Eating and Drinking: As long as you clean up after yourself, I have no problem with eating or drinking in the classroom. It should go without saying that "drinking" refers to non-alcoholic beverages.
You will be treated like an adult, so you are expected to behave like an adult. When class has started, you are expected to be attentive to the lesson. You don't need permission to leave the room, just do it. But you have a responsibility to arrive in class on time and not leave class more than absolutely necessary.
Dismissal Distractions: Packing up or otherwise making noise prior to my dismissal of the class is an unnecessary distraction both to me and your fellow students.
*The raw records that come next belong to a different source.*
theorem exec_epochMiss (h : redState s = 4 ∨ redState s = 3) : exec .epochMiss s =
    if (s.bumpI F.RED_PEER_STAT_MISSES (activeRole s) 1).fldI F.RED_PEER_STAT_MISSES (activeRole s) ≠ 3 then
      .next (missTold (activeRole s) s)
    else .next (if redState (missTold (activeRole s) s) = 3 then resyncFails 1 (missTold (activeRole s) s)
      else suspect (missTold (activeRole s) s)) := by
  change execEpochMiss s = _
  unfold execEpochMiss
  exact if_neg (by rcases h with h | h <;> rw [h] <;> decide)

theorem misses_bumped {a : Nat} (h : s.fldI F.RED_PEER_STAT_MISSES a < 15) :
    (s.bumpI F.RED_PEER_STAT_MISSES a 1).fldI F.RED_PEER_STAT_MISSES a = s.fldI F.RED_PEER_STAT_MISSES a + 1 := by
  rw [fldI_bumpI_same F.RED_PEER_STAT_MISSES a (by decide) (by decide), show F.RED_PEER_STAT_MISSES.max = 15 from by decide]
  omega

theorem peerStat_addr (a : Fin 3) : 0x0E000040 ≠ F.RED_PEER_STAT_MISSES.addr a.val ∧ 0x0E000048 ≠ F.RED_PEER_STAT_MISSES.addr a.val := by
  revert a
  decide

theorem up_peerStat_addr (a : Fin 3) (l : Fin 2) : F.RED_LINK_STAT_UP.addr l.val ≠ F.RED_PEER_STAT_MISSES.addr a.val := by
  revert a l
  decide

theorem roleStands_missTold {a : Nat} (ha : a < 3) : RoleStands s (missTold a s) :=
  (roleStands_setFldI F.RED_PEER_STAT_MISSES a _ (peerStat_addr ⟨a, ha⟩)).trans (roleStands_emit ..)

theorem linksStand_missTold {a : Nat} (ha : a < 3) : LinksStand s (missTold a s) :=
  (linksStand_setFldI F.RED_PEER_STAT_MISSES a _ fun l => up_peerStat_addr ⟨a, ha⟩ l).trans
    (.of_evolves (emit_evolves .refl Sub.rfl) (by decide) (by decide))

theorem red_emit (src ev sev data : Nat) : (emit src ev sev data s).red = s.red := rfl

theorem red_missTold (a : Nat) : (missTold a s).red = s.red := (red_emit ..).trans (State.setFldI_red ..)

theorem out_emit (src ev sev data : Nat) : (emit src ev sev data s).out = s.out := rfl

theorem out_missTold (a : Nat) : (missTold a s).out = s.out := (out_emit ..).trans (State.setFldI_out ..)

/-! A takeover (R361, R362). -/

/-- The takeover is noted, the role changed, and the unit outside its bound. -/
def takeoverNoted (cause failed : Nat) (s : State) : State :=
  boundEnter 1 (setRole 5 (s.onRed fun r => { r with
    probing := .none, takeoverCause := cause, failedRole := failed
    takeoverFrom := if cause = 1 then r.takeoverFrom else s.now }))

/-- The failed unit is fenced, unless the takeover is planned, and told. -/
def takeoverTold (cause failed : Nat) (s : State) : State :=
  emit 0x5E0 0xE04 3 (cause * 16 + failed) (if cause = 3 then s else setRoleBit F.RED_STAT_FENCED failed true (sendAll (.fence failed) s))

/-- The contexts of the unit serve. -/
def contextsServed (s : State) : State := (nvmeContexts s).foldl serveContext s

/-- The contexts of migrations end. -/
def migrationsEnded (s : State) : State :=
  (s.xpt.ctx.keysWhere fun _ c => c.migration).foldl (fun s i => connError (i + 0x200000) 7 s) s

/-- The addresses are announced, the contexts serve, and the drives are preempted. -/
def takeoverServed (s : State) : State := startPreempt (migTakeover (migrationsEnded (contextsServed (announce s))))

theorem takeover_eq (cause failed : Nat) : takeover cause failed s = takeoverServed (takeoverTold cause failed (takeoverNoted cause failed s)) :=
  rfl

theorem contextsServed_evolves : Evolves [.contexts] s (contextsServed s) := by
  unfold contextsServed
  refine List.foldlRecOn (motive := fun u => Evolves [.contexts] s u) _ _ .refl fun u hu i _ => ?_
  exact serveContext_evolves hu Sub.rfl

theorem migrationsEnded_evolves : Evolves
    [.events, .counters, .sampling, .controllers, .queues, .commands, .powerState, .contexts, .contextCache, .regions, .chains,
      .mapping, .journal, .layoutWork, .ciphers, .jobs, .drivePorts, .buffer, .leash, .replicas, .regs, .regSwc, .out] s
    (migrationsEnded s) := by
  unfold migrationsEnded
  refine List.foldlRecOn (motive := fun u => Evolves _ s u) _ _ .refl fun u hu i _ => ?_
  exact connError_evolves hu Sub.rfl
Accordingly, each time you do so may result in as much as one point off your final grade--also at my discretion. Please notify me in advance if you need to leave early for any reason.
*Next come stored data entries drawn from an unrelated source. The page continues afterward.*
/-- 41_transmitter.md R119 as it stands, for every valid period. It FAILS: with period 0 every Wait is a Wait(0),
and under the default TRIT_WAVE all trits then emit the same events (log 24). -/
def Obligations.PathsAgreeExactlyWhenTwoTritsAreLowAtEveryPeriod : Prop :=
  ∀ (w : TritWave) (t : Body) (p : Period9) (r : Rep3) (pin : PinId), w.Valid →
    (∃ word, pack t.toList p.toNat r.toNat = .ok word ∧
      sendPackedArgs word pin = sendTritsArgs ((t.set 0 .low).set 1 .low).toList p.toNat r.toNat pin) ∧
    (runEvents w ⟨pin, p, r, (t.set 0 .low).set 1 .low, none⟩ = runEvents w ⟨pin, p, r, t, none⟩ ↔
      t[0] = .low ∧ t[1] = .low)

/-! ### Rejections and the host interface -/

/-- 60_exceptions.md R141: the status codes. -/
def Obligations.StatusCodesAreThoseOfTheTable : Prop :=
  (∀ v, statusCode (.ok v) = 0) ∧ statusCode (.rejected .opReserved) = 1 ∧
  statusCode (.rejected .tritCount) = 2 ∧ statusCode (.rejected .periodRange) = 3 ∧
  statusCode (.rejected .repeatRange) = 4 ∧ statusCode (.rejected .payloadRange) = 5 ∧
  statusCode (.rejected .reservedCode) = 6

/-- 60_exceptions.md R144 and 30_encoding.md R70: a command whose operands are all legal is not rejected; else it
reports the first of the causes that apply, E_OP_RESERVED before all others, whatever the operands. -/
def Obligations.FirstCauseIsReported : Prop :=
  ∀ s : State, s.phase = .idle →
    (∀ (op : Selector) (operands : List Operand), (op = 0b110#3 ∨ op = 0b111#3) →
      serve ⟨op, operands⟩ s = .next { s with response := some (.rejected .opReserved) }) ∧
    ∀ i : Instr,
      (i.wellFormed = true ↔ causes i = []) ∧
      (causes i = [] → ∃ t, exec i s = .next t ∧ ∀ c, t.response ≠ some (.rejected c)) ∧
      ∀ c rest, causes i = c :: rest → exec i s = .next { s with response := some (.rejected c) }

/-- 60_exceptions.md R143: a command raises no code but those of its row. -/
def Obligations.OnlyTheRowsOwnCausesAreRaised : Prop :=
  (∀ (i : Instr) (s t : State) (c : Reject), exec i s = .next t → t.response = some (.rejected c) →
    c ∈ possibleCauses i) ∧
  ∀ (op : Selector) (operands : List Operand) (s t : State) (c : Reject), (op = 0b110#3 ∨ op = 0b111#3) →
    serve ⟨op, operands⟩ s = .next t → t.response = some (.rejected c) → c = .opReserved

/-- 60_exceptions.md R142: a rejected command changes nothing but the result, and every next command runs as if
the rejected one had never been issued. -/
def Obligations.RejectionLeavesNoTrace : Prop :=
  ∀ (i : Instr) (s t : State) (c : Reject), exec i s = .next t → t.response = some (.rejected c) →
    t = { s with response := some (.rejected c) } ∧ ∀ j : Instr, exec j t = exec j s

/-- 20_memory.md R46, 10_state.md R30: a command's first step, RUN's start or its return, emits no event, moves no
pin, and leaves configuration and inbox alone; a codec command leaves the sequencer alone too. -/
def Obligations.NoCommandActsBeforeItsFirstEvent : Prop :=
  ∀ (i : Instr) (s t : State), exec i s = .next t →
    t.trace = s.trace ∧ t.pinlvl = s.pinlvl ∧ (∀ q, readPin t.pinlvl q = readPin s.pinlvl q) ∧
    t.config = s.config ∧ t.inbox = s.inbox ∧ t.freeCount = s.freeCount ∧
    (isCodec i = true → t.phase = s.phase ∧ t.pos = s.pos ∧ t.latch = s.latch)

/-- 41_transmitter.md R118, 60_exceptions.md R153: while a send is in flight no command is accepted, and the step
is the sequencer's, with the inbox untouched and exactly one event of that send's pin or clock. -/
def Obligations.SendInFlightAcceptsNoCommand : Prop :=
  ∀ s : State, s.phase ≠ .idle →
    (∀ i : Instr, exec i s = .refused .commandWhileBusy) ∧
    ∀ t, step s = .next t → t.inbox = s.inbox ∧
      ∃ e, t.trace = s.trace ++ [e] ∧ ((∃ l, e = .write s.latch.pin l) ∨ ∃ n, e = .wait n)

/-- In IDLE a step takes the next command of the inbox and runs the instruction it decodes to; operands that are
not those of the selector's format are refused (log 6). The inbox is the model's (log 5). -/
def Obligations.StepRunsTheDecodedCommand : Prop :=
  ∀ (s : State) (c : Command) (rest : List Command), s.phase = .idle → s.inbox = c :: rest →
    (∀ i, decode c = .instr i → step s = exec i { s with inbox := rest }) ∧
    (∀ op, decode c = .reservedOp op →
      step s = .next { s with inbox := rest, response := some (.rejected .opReserved) }) ∧
    ∀ op, decode c = .malformedOperands op → step s = .refused .malformedOperands

/-- An opcode-table word that decodes is the very next instruction run. The zero operands and the setting of
PHASE are the model's (log 17). -/
def Obligations.FetchedTableWordRunsNext : Prop :=
  ∀ (s : State) (nbits w : Nat) (i : Instr), decodeTableWord nbits w = some i →
    step (s.withFetchWord nbits w) = exec i { s with phase := .idle }

/-- 20_memory.md R47: commands are taken one at a time, in the order issued, each only when the one before has
returned; with none issued the idle block waits unchanged (the model's way to say so, log 7). -/
def Obligations.CommandsAreServedOneAtATime : Prop :=
  ∀ s t : State, step s = .next t →
    (s.phase ≠ .idle → t.inbox = s.inbox) ∧
    (s.phase = .idle → s.inbox = [] → t = s) ∧
    (s.phase = .idle → ∀ c rest, s.inbox = c :: rest →
      t.inbox = rest ∧ t.trace = s.trace ∧ (t.phase = .idle ∧ t.response ≠ none ∨ t.phase = .write ∧ t.response = none))

/-! ### Whole-machine rules -/

/-- 10_state.md R28: a step appends at most one event, one exactly when a send is in flight; none is ever removed
or reordered. -/
def Obligations.TraceIsAppendOnly : Prop :=
  ∀ s t : State, step s = .next t →
    (s.phase = .idle → t.trace = s.trace) ∧ (s.phase ≠ .idle → ∃ e, t.trace = s.trace ++ [e])

/-- 10_state.md R27: only a Write changes PINLVL, and only at its own pin, to its level; before the first Write a
pin reads PIN_INIT, by default none. -/
def Obligations.OnlyAWriteMovesItsPin : Prop :=
  (∀ s t : State, step s = .next t →
    (t.pinlvl = s.pinlvl ∧ ∀ p l, t.trace ≠ s.trace ++ [.write p l]) ∨
    ∃ p l, t.trace = s.trace ++ [.write p l] ∧ readPin t.pinlvl p = some l ∧
      ∀ q, q ≠ p → readPin t.pinlvl q = readPin s.pinlvl q) ∧
  (∀ c p, readPin (State.resetOf c).pinlvl p = readPin c.pinInit p) ∧
  ∀ p, readPin State.reset.pinlvl p = none

/-- 10_state.md R23, 20_memory.md R51: no step, so no command, changes the instance's configuration. -/
def Obligations.ConfigurationNeverChanges : Prop :=
  ∀ (k : Nat) (s t : State), run k s = .next t → t.config = s.config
Absence Policy/Missed Quizzes/Missed Exams:
Attendance will be taken. According to CUNY policy, students who miss four such quizzes will automatically fail the course. However, students will automatically be excused from three readings quizzes OR one map quiz, whichever is most beneficial to the student's final grade. Students who do not miss a map quiz or three quizzes will have their three lowest quiz grades automatically excused.
No students will be retroactively excused from the midterm examination for any reason other than an emergency, which must be documented. Students who know in advance that they will need to miss the midterm may inform the profesor and have the documentation requirement waived. All makeup midterms, whether arranged in advance or due to a documented emergency, will carry a penalty.
Students who otherwise succesfully complete the course but fail to attend the final examination will receive a grade of ABS (absent from final) and will be required to attend a makeup examination during the following semester. Failure to attend the makeup final exam will result in immediate failure of the course.
Students who are absent from the final examination but would have failed the course based on pre-final exam performance will not receive a grade of ABS but will automatically fail the course. Such students who also were absent for quizzes 12-18 (10-14 in the summer) will receive a grade of WU, or "Withdrawn Unofficially," which is the equivalent of a grade of F.
All students will be expected to complete a 5-7 page essay as part of the course. The topic can be of your own choosing, but the essay must integrate portions of the Hapke text, at least two of the films viewed in class, at least two of the required fiction books, and at least one recommended book and one recommended film. Essay topics are due October 6, and a rough draft is due the day of the midterm, October 27. The final essay is due Wednesday, November 26.
Disclaimer: None of the above shall be construed to supercede City College/CUNY policy or local, state, or federal laws. Any instructions or information on this website found to be in violation of said policies or laws can and should be ignored.